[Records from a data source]
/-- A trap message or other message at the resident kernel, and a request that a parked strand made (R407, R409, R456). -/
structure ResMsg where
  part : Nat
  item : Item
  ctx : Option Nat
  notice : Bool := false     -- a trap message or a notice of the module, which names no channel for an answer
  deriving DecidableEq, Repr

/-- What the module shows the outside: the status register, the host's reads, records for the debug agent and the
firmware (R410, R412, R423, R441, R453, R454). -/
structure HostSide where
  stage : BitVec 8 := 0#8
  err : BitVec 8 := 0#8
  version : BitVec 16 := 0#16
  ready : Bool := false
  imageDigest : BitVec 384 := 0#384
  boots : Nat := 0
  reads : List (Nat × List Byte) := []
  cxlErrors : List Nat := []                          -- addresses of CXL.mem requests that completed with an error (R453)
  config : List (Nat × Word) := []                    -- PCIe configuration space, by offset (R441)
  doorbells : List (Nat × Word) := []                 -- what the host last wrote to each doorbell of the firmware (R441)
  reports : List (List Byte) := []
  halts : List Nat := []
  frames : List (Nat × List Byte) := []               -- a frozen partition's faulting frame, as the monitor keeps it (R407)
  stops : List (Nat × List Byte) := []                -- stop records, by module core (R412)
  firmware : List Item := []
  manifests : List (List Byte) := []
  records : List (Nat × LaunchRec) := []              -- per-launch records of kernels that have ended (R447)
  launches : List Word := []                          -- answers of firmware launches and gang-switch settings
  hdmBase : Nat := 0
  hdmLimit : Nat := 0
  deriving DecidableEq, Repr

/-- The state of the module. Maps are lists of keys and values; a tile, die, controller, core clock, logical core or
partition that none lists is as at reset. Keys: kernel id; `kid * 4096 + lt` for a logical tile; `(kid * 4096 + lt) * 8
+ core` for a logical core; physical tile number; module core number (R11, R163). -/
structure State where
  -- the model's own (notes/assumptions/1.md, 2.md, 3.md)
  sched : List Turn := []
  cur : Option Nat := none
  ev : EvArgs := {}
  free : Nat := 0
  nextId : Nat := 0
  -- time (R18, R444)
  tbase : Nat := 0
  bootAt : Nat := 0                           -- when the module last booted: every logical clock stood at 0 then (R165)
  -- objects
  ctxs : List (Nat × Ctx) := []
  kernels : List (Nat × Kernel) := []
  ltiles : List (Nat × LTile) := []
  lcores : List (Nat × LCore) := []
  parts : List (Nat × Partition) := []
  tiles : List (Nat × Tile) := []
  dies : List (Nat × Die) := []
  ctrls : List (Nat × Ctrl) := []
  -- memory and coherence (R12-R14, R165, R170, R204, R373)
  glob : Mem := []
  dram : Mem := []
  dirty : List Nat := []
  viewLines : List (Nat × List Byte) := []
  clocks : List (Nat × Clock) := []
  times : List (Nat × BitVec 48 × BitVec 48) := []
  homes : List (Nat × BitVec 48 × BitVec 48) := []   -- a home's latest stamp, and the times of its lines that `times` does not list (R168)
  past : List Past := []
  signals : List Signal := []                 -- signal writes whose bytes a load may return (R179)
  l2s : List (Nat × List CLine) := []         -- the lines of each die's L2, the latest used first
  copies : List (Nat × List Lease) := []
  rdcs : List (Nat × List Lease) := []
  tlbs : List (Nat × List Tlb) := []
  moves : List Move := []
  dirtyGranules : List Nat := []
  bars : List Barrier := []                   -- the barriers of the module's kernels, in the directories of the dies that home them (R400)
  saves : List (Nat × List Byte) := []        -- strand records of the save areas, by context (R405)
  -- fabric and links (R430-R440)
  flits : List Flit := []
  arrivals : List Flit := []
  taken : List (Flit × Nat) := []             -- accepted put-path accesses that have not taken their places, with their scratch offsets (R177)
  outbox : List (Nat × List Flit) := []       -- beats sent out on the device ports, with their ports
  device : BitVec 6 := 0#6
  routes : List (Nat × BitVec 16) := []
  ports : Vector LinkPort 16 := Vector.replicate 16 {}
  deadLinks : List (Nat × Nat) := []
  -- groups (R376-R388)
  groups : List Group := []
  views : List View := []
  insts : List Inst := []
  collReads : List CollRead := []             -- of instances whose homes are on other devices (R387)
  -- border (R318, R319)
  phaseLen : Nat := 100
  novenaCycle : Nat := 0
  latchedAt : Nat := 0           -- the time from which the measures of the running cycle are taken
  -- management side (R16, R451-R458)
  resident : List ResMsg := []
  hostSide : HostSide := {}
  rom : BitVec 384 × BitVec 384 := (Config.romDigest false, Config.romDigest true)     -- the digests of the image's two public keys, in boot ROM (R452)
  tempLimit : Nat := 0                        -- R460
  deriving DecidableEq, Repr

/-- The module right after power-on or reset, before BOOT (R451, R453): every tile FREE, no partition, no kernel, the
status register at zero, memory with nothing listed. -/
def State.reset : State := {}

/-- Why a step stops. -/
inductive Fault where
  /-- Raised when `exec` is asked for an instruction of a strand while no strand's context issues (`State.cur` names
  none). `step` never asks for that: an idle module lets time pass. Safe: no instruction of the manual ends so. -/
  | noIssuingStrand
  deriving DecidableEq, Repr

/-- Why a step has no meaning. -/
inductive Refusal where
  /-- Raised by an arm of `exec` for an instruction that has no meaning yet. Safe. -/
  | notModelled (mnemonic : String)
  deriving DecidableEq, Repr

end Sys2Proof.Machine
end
--
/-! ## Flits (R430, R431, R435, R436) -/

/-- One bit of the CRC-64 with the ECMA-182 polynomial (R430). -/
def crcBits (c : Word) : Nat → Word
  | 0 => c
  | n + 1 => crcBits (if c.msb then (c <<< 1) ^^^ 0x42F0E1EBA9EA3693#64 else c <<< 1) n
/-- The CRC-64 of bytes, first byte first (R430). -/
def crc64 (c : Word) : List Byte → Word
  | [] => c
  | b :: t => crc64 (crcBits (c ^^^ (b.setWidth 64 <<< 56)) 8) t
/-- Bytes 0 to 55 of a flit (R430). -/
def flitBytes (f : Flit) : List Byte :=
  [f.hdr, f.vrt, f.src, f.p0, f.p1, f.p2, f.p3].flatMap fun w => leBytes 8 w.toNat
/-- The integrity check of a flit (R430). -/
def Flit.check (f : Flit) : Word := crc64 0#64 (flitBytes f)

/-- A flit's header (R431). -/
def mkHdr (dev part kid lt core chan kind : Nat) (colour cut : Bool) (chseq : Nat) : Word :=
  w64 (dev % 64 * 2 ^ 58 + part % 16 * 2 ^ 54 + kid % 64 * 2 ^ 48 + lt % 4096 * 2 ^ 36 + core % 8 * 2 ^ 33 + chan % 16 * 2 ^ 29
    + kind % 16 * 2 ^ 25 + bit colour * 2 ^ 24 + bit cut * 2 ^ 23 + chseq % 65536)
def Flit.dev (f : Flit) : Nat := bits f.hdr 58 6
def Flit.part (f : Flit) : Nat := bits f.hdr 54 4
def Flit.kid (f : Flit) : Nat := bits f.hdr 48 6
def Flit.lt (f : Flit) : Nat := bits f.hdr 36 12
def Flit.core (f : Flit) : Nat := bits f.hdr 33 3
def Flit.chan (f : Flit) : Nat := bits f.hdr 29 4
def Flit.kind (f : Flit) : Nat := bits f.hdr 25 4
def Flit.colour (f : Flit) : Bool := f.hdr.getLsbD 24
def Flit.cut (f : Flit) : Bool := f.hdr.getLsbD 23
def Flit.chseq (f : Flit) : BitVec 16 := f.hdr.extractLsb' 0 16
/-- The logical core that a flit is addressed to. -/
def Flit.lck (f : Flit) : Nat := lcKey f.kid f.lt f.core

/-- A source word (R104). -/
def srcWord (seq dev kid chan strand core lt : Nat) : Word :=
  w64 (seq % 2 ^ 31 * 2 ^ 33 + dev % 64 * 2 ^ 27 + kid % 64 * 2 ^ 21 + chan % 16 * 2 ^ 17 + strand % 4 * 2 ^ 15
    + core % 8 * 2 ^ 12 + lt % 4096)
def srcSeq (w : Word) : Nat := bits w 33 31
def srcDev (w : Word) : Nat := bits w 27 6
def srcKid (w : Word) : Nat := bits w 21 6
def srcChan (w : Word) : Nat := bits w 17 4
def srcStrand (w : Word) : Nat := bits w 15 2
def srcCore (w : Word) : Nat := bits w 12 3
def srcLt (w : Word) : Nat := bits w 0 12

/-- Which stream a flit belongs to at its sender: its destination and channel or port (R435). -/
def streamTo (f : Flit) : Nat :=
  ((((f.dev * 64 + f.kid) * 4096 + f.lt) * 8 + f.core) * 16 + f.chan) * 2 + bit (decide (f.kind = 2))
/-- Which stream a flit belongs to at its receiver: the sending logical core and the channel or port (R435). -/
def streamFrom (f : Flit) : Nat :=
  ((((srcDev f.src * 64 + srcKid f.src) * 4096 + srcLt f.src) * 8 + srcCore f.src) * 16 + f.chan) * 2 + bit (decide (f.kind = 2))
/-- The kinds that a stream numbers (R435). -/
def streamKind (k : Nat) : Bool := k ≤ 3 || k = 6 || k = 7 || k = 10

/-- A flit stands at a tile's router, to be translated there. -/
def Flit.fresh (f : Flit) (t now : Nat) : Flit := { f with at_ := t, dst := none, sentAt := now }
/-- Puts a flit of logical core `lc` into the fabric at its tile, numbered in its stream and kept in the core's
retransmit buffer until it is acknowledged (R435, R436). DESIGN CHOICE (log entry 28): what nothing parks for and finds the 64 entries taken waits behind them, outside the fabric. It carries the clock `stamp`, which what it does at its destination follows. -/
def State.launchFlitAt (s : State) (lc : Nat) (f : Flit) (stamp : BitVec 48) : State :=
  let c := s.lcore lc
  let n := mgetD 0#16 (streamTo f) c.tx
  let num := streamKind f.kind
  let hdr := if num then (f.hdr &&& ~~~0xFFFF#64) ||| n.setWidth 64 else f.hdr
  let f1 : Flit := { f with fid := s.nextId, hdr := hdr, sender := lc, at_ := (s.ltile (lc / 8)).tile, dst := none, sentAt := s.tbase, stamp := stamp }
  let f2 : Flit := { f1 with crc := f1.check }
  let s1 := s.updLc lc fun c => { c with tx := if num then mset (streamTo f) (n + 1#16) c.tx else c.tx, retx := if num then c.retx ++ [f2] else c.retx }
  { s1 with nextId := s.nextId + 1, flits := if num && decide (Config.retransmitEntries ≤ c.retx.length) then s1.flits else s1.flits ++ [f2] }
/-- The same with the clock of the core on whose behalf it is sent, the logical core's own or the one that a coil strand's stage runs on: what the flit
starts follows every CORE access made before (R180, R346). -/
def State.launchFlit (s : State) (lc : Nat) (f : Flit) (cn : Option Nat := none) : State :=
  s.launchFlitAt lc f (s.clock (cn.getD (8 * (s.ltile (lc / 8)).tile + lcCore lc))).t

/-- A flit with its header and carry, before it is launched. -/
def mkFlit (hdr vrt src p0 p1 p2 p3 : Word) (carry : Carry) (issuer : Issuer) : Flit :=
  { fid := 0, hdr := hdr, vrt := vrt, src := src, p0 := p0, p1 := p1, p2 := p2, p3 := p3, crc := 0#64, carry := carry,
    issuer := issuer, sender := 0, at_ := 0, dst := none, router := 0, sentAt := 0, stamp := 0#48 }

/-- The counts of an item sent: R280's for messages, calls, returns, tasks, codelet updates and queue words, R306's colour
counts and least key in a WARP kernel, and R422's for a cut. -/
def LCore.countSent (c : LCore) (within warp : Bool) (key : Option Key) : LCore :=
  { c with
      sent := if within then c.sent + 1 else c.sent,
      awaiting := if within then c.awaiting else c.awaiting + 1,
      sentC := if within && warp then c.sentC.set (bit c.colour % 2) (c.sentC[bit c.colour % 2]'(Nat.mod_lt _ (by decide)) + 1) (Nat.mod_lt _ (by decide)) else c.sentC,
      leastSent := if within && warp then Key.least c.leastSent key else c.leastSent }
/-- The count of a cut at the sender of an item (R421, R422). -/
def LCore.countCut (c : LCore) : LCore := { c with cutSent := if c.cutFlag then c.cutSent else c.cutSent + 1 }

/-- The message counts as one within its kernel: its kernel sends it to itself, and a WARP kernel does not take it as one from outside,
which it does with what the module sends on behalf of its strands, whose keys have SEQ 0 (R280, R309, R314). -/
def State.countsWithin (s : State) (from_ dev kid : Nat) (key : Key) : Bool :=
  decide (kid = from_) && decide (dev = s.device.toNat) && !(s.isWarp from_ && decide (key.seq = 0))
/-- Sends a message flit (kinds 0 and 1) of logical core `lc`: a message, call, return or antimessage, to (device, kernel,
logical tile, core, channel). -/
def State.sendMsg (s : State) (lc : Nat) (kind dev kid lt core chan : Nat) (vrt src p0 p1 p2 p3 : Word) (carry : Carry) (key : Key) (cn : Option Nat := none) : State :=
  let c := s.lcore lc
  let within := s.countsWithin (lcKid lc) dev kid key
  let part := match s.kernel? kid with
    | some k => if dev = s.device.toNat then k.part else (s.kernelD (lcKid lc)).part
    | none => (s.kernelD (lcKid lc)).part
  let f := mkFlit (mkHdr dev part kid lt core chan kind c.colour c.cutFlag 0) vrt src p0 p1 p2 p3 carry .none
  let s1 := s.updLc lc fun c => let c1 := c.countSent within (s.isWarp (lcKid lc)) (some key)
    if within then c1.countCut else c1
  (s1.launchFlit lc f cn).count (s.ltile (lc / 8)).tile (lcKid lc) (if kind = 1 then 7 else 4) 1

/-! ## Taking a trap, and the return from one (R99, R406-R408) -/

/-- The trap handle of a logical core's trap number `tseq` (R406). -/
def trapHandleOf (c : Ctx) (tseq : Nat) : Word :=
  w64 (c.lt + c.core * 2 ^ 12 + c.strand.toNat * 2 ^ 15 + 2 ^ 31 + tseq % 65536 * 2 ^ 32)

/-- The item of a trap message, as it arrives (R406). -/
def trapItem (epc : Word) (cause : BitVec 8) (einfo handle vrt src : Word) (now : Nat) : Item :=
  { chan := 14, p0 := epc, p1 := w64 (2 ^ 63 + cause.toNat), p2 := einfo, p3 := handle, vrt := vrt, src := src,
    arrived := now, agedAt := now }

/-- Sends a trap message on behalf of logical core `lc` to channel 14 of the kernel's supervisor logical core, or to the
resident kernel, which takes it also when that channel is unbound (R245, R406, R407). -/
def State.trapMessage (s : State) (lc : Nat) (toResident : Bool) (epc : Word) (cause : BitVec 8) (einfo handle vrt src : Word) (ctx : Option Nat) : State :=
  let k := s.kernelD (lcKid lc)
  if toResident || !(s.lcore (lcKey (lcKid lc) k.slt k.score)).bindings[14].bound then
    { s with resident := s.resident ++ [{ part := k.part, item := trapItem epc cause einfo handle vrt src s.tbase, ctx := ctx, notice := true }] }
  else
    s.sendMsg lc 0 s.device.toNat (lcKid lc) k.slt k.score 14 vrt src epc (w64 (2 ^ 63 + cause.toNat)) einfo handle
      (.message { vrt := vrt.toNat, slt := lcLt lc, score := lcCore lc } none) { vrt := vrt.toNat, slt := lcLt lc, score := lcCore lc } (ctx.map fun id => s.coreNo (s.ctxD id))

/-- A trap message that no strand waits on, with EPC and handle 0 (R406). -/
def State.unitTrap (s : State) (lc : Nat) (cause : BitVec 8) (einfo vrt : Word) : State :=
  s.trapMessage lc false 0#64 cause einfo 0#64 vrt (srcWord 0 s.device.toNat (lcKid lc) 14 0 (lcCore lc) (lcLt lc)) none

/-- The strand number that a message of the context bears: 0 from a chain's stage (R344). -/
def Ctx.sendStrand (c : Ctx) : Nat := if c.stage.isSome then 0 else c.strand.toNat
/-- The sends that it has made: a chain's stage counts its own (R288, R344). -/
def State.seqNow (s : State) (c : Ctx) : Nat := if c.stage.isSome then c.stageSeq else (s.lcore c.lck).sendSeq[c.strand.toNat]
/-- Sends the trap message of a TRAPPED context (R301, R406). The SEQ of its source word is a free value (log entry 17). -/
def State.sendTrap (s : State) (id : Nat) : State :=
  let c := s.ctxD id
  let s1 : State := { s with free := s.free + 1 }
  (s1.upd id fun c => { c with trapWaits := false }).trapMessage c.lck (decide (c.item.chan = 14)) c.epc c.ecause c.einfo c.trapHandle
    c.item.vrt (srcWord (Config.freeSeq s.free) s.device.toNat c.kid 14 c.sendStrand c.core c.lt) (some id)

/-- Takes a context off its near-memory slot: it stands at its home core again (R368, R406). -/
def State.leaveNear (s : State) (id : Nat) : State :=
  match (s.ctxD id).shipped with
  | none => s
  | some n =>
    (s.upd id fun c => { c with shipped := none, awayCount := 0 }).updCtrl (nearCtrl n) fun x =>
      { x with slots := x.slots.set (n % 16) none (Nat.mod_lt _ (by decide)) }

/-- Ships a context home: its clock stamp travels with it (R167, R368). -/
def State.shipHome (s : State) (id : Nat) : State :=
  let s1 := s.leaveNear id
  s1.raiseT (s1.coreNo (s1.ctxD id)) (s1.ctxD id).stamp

What is expected >> Show the lines of the records that include the string "HostSide".

Exercise response >>
structure HostSide where
  hostSide : HostSide := {}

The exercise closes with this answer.